[Items listed in a dataset]
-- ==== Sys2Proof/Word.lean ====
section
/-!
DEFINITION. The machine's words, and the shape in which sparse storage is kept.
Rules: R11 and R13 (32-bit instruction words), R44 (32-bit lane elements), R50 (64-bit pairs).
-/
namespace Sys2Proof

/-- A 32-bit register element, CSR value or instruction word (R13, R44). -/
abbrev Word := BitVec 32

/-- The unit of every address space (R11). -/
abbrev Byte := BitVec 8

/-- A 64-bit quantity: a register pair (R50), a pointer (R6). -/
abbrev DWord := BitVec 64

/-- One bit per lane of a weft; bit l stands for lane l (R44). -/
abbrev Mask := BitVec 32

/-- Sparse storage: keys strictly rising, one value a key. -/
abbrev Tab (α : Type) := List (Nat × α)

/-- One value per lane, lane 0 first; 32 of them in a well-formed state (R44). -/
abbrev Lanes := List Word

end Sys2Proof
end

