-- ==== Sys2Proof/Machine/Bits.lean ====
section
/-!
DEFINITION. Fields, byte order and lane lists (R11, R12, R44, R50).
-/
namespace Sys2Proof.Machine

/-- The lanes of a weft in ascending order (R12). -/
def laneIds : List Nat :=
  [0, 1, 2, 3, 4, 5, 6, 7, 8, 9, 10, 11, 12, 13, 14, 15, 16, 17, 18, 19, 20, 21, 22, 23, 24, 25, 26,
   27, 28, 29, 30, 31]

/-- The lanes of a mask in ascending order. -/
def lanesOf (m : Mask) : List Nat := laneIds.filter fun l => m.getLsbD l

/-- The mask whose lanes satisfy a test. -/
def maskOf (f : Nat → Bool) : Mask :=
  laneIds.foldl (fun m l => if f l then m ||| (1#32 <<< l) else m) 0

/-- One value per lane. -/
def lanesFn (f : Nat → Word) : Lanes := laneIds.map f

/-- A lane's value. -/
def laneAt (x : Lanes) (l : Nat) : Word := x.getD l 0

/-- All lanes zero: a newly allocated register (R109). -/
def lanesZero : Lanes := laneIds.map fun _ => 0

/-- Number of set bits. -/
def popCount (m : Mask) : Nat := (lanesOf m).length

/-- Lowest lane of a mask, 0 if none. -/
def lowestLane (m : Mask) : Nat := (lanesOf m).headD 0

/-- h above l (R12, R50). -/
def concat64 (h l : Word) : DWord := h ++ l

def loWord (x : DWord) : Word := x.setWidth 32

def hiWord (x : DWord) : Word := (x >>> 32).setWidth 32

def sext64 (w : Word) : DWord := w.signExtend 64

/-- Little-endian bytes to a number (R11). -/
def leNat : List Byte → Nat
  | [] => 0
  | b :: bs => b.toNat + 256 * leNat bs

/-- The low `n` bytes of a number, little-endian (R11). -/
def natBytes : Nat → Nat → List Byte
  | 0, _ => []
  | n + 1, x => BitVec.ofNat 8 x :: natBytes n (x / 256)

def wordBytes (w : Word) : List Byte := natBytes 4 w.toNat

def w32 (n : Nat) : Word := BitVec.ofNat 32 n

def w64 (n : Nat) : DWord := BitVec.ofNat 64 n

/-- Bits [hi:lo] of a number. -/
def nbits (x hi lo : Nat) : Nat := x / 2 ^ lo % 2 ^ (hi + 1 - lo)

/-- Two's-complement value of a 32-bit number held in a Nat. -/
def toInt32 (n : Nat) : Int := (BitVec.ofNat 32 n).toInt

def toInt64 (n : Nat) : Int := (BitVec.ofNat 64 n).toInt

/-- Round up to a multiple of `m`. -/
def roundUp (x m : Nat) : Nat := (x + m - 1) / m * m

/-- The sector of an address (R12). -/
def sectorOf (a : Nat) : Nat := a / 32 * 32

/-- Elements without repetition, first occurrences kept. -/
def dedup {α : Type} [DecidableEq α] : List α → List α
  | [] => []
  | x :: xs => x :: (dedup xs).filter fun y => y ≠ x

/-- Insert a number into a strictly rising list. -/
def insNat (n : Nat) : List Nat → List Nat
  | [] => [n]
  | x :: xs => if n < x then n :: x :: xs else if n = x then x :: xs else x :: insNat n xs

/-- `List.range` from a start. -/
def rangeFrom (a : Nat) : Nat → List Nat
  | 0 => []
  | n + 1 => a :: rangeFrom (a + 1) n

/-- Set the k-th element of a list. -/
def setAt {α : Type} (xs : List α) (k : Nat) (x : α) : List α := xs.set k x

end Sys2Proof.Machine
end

EXERCISE INSTRUCTIONS → Working from the records above, write out verbatim only the lines from the line containing "satisfy a test. -/" through the line containing "256 * leNat bs".

COMPLETED TASK →
/-- The mask whose lanes satisfy a test. -/
def maskOf (f : Nat → Bool) : Mask :=
  laneIds.foldl (fun m l => if f l then m ||| (1#32 <<< l) else m) 0

/-- One value per lane. -/
def lanesFn (f : Nat → Word) : Lanes := laneIds.map f

/-- A lane's value. -/
def laneAt (x : Lanes) (l : Nat) : Word := x.getD l 0

/-- All lanes zero: a newly allocated register (R109). -/
def lanesZero : Lanes := laneIds.map fun _ => 0

/-- Number of set bits. -/
def popCount (m : Mask) : Nat := (lanesOf m).length

/-- Lowest lane of a mask, 0 if none. -/
def lowestLane (m : Mask) : Nat := (lanesOf m).headD 0

/-- h above l (R12, R50). -/
def concat64 (h l : Word) : DWord := h ++ l

def loWord (x : DWord) : Word := x.setWidth 32

def hiWord (x : DWord) : Word := (x >>> 32).setWidth 32

def sext64 (w : Word) : DWord := w.signExtend 64

/-- Little-endian bytes to a number (R11). -/
def leNat : List Byte → Nat
  | [] => 0
  | b :: bs => b.toNat + 256 * leNat bs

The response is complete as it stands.